What you need to do
Please take the records that follow and repeat exactly the lines starting with the line with "d.tb.cueLen = 900" and going on through the line with "decode 0x98F38000 = some".

Saved entries
= Beginning of Section =
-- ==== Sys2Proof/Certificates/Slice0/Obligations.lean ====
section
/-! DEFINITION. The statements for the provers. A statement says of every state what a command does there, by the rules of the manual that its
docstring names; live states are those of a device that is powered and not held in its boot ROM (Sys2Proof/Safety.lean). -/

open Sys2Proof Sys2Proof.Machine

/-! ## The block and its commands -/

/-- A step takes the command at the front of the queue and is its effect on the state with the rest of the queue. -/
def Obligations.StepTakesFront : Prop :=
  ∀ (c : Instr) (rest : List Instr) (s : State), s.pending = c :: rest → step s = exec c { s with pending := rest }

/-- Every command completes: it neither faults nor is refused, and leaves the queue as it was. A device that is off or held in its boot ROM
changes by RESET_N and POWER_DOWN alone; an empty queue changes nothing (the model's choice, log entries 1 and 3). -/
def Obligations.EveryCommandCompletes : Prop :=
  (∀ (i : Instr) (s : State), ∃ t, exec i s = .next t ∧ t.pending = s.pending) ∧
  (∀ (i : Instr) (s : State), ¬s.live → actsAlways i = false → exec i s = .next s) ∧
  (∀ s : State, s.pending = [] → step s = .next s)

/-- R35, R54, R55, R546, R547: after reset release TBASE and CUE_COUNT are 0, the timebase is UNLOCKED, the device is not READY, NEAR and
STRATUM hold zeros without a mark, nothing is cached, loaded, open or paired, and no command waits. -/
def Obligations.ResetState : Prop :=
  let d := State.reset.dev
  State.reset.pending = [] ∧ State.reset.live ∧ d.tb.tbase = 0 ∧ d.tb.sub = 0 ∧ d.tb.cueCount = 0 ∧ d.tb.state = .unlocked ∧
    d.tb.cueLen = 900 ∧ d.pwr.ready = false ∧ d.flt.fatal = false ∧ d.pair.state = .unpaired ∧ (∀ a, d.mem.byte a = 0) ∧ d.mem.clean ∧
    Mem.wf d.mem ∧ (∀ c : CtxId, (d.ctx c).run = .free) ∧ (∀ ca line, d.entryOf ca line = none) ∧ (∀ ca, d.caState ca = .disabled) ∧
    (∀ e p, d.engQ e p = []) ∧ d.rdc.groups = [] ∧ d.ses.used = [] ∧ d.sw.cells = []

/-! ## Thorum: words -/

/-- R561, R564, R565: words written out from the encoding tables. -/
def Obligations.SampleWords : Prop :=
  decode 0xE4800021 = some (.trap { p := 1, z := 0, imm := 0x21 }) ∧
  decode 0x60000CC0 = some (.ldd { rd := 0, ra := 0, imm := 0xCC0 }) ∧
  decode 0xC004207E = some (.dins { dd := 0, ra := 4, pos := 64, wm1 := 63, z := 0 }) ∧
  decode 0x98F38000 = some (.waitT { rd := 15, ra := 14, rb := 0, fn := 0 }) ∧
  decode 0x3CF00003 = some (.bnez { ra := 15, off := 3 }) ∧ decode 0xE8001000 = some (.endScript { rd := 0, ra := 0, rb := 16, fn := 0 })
= End of Section =
= Beginning of Section =
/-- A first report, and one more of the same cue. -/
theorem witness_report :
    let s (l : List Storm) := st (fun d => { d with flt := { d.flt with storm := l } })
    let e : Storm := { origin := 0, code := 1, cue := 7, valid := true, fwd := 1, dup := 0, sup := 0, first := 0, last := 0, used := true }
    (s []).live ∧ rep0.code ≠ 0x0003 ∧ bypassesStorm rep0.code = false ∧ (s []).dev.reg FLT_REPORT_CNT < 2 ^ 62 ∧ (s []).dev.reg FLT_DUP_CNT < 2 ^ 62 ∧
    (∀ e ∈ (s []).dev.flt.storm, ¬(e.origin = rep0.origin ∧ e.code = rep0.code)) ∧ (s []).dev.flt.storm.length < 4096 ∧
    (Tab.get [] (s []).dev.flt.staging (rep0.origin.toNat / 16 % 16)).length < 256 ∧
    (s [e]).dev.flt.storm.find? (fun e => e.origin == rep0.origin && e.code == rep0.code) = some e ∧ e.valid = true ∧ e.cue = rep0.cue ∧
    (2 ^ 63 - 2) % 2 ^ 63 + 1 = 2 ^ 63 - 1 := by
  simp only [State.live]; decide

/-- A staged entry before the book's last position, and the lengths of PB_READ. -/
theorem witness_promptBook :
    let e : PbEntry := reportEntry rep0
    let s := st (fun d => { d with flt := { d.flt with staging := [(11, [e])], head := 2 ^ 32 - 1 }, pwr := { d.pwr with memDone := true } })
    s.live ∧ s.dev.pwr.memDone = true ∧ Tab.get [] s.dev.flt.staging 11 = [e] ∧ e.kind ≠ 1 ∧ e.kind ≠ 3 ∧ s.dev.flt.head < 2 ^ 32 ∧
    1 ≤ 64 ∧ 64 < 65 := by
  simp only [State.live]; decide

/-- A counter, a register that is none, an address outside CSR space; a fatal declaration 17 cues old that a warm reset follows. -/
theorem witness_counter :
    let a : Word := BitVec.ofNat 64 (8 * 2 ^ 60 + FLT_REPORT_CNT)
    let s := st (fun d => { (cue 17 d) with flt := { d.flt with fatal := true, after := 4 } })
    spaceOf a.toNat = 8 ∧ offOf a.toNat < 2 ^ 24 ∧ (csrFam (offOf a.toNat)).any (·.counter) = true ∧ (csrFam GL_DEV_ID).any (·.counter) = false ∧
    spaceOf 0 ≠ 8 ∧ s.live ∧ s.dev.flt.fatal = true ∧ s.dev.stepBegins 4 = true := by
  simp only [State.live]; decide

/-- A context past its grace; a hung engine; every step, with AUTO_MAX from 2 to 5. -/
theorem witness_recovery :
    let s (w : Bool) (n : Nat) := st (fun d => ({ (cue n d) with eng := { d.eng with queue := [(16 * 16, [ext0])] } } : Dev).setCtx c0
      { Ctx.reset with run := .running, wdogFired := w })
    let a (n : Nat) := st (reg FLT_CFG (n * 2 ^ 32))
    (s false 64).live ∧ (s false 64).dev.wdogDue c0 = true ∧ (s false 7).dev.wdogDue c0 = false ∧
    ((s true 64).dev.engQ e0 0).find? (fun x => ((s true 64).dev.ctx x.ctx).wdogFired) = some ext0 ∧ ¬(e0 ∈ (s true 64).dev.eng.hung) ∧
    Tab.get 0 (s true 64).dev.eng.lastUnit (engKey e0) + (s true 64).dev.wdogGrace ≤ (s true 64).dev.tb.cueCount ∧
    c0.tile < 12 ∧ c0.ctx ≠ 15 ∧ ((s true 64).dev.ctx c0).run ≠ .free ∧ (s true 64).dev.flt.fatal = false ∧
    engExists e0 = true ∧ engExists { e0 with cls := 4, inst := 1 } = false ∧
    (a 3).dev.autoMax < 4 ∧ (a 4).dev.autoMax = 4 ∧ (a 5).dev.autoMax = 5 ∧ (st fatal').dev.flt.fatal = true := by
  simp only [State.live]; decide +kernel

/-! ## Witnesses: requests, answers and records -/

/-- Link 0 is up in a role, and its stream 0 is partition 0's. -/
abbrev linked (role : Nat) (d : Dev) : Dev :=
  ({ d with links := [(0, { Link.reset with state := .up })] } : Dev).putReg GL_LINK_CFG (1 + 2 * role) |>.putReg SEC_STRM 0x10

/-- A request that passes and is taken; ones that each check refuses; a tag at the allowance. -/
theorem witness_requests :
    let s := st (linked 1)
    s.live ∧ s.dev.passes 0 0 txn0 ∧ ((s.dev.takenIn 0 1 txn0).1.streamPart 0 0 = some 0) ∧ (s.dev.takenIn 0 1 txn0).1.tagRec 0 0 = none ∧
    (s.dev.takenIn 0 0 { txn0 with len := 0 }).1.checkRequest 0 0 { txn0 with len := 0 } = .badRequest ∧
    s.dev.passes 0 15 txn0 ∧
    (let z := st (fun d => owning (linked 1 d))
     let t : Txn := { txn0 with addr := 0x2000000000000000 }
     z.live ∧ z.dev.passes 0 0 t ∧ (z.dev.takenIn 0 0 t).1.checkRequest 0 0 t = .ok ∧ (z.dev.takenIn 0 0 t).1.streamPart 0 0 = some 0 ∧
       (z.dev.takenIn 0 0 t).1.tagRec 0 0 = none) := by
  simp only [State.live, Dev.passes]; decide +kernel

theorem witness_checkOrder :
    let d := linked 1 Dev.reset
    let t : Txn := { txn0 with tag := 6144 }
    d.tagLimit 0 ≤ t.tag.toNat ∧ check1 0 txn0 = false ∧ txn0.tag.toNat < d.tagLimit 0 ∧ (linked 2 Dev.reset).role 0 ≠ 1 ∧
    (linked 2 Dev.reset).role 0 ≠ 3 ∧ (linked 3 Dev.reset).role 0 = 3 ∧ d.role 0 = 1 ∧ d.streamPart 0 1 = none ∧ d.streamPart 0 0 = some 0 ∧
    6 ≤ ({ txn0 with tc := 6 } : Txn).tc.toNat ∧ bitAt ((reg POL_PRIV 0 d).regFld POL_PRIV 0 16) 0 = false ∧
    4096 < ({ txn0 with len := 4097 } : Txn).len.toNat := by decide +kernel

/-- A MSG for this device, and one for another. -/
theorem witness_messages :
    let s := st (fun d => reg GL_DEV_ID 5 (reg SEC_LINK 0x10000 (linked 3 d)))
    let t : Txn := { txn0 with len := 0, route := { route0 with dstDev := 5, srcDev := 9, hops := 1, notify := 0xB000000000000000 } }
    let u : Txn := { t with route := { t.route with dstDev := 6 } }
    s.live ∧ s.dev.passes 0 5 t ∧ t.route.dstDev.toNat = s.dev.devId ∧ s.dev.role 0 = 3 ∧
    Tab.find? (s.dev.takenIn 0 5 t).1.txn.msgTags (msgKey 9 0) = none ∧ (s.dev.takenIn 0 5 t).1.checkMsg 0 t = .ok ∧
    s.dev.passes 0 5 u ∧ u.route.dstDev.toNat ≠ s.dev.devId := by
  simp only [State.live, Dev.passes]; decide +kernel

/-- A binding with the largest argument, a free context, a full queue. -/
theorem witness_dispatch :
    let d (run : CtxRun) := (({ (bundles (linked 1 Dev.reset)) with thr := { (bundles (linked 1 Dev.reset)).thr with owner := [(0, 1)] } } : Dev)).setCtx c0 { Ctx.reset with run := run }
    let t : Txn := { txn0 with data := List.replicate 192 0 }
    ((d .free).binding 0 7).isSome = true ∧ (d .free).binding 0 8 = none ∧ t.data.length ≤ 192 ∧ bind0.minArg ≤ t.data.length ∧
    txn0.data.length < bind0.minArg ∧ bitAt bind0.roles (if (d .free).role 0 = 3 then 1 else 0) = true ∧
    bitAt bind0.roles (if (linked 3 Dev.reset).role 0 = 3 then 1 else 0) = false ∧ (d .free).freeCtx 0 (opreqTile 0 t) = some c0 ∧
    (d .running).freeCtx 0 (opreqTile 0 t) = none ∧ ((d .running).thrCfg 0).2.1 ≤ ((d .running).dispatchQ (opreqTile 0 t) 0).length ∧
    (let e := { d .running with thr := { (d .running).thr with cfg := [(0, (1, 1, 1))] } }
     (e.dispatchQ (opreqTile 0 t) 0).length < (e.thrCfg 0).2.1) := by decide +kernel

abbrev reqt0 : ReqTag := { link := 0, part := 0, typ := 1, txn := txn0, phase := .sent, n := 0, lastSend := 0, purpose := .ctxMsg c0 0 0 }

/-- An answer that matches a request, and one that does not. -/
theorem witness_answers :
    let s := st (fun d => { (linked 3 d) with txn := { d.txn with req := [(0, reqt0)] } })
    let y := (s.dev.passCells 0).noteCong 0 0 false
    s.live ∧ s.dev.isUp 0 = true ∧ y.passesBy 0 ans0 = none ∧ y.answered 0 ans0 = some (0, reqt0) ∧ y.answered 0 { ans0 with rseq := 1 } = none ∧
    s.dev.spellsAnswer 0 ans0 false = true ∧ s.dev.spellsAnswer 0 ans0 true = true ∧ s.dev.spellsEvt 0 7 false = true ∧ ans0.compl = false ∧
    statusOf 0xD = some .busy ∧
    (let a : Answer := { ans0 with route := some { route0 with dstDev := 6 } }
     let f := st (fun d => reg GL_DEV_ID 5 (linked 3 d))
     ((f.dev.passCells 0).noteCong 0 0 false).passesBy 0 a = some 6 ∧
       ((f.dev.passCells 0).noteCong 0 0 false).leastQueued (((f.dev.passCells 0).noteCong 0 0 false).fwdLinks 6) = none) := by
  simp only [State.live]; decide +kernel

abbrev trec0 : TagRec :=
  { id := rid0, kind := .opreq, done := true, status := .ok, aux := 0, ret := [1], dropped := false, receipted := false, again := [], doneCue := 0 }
= End of Section =
Task answer
    d.tb.cueLen = 900 ∧ d.pwr.ready = false ∧ d.flt.fatal = false ∧ d.pair.state = .unpaired ∧ (∀ a, d.mem.byte a = 0) ∧ d.mem.clean ∧
    Mem.wf d.mem ∧ (∀ c : CtxId, (d.ctx c).run = .free) ∧ (∀ ca line, d.entryOf ca line = none) ∧ (∀ ca, d.caState ca = .disabled) ∧
    (∀ e p, d.engQ e p = []) ∧ d.rdc.groups = [] ∧ d.ses.used = [] ∧ d.sw.cells = []

/-! ## Thorum: words -/

/-- R561, R564, R565: words written out from the encoding tables. -/
def Obligations.SampleWords : Prop :=
  decode 0xE4800021 = some (.trap { p := 1, z := 0, imm := 0x21 }) ∧
  decode 0x60000CC0 = some (.ldd { rd := 0, ra := 0, imm := 0xCC0 }) ∧
  decode 0xC004207E = some (.dins { dd := 0, ra := 4, pos := 64, wm1 := 63, z := 0 }) ∧
  decode 0x98F38000 = some (.waitT { rd := 15, ra := 14, rb := 0, fn := 0 }) ∧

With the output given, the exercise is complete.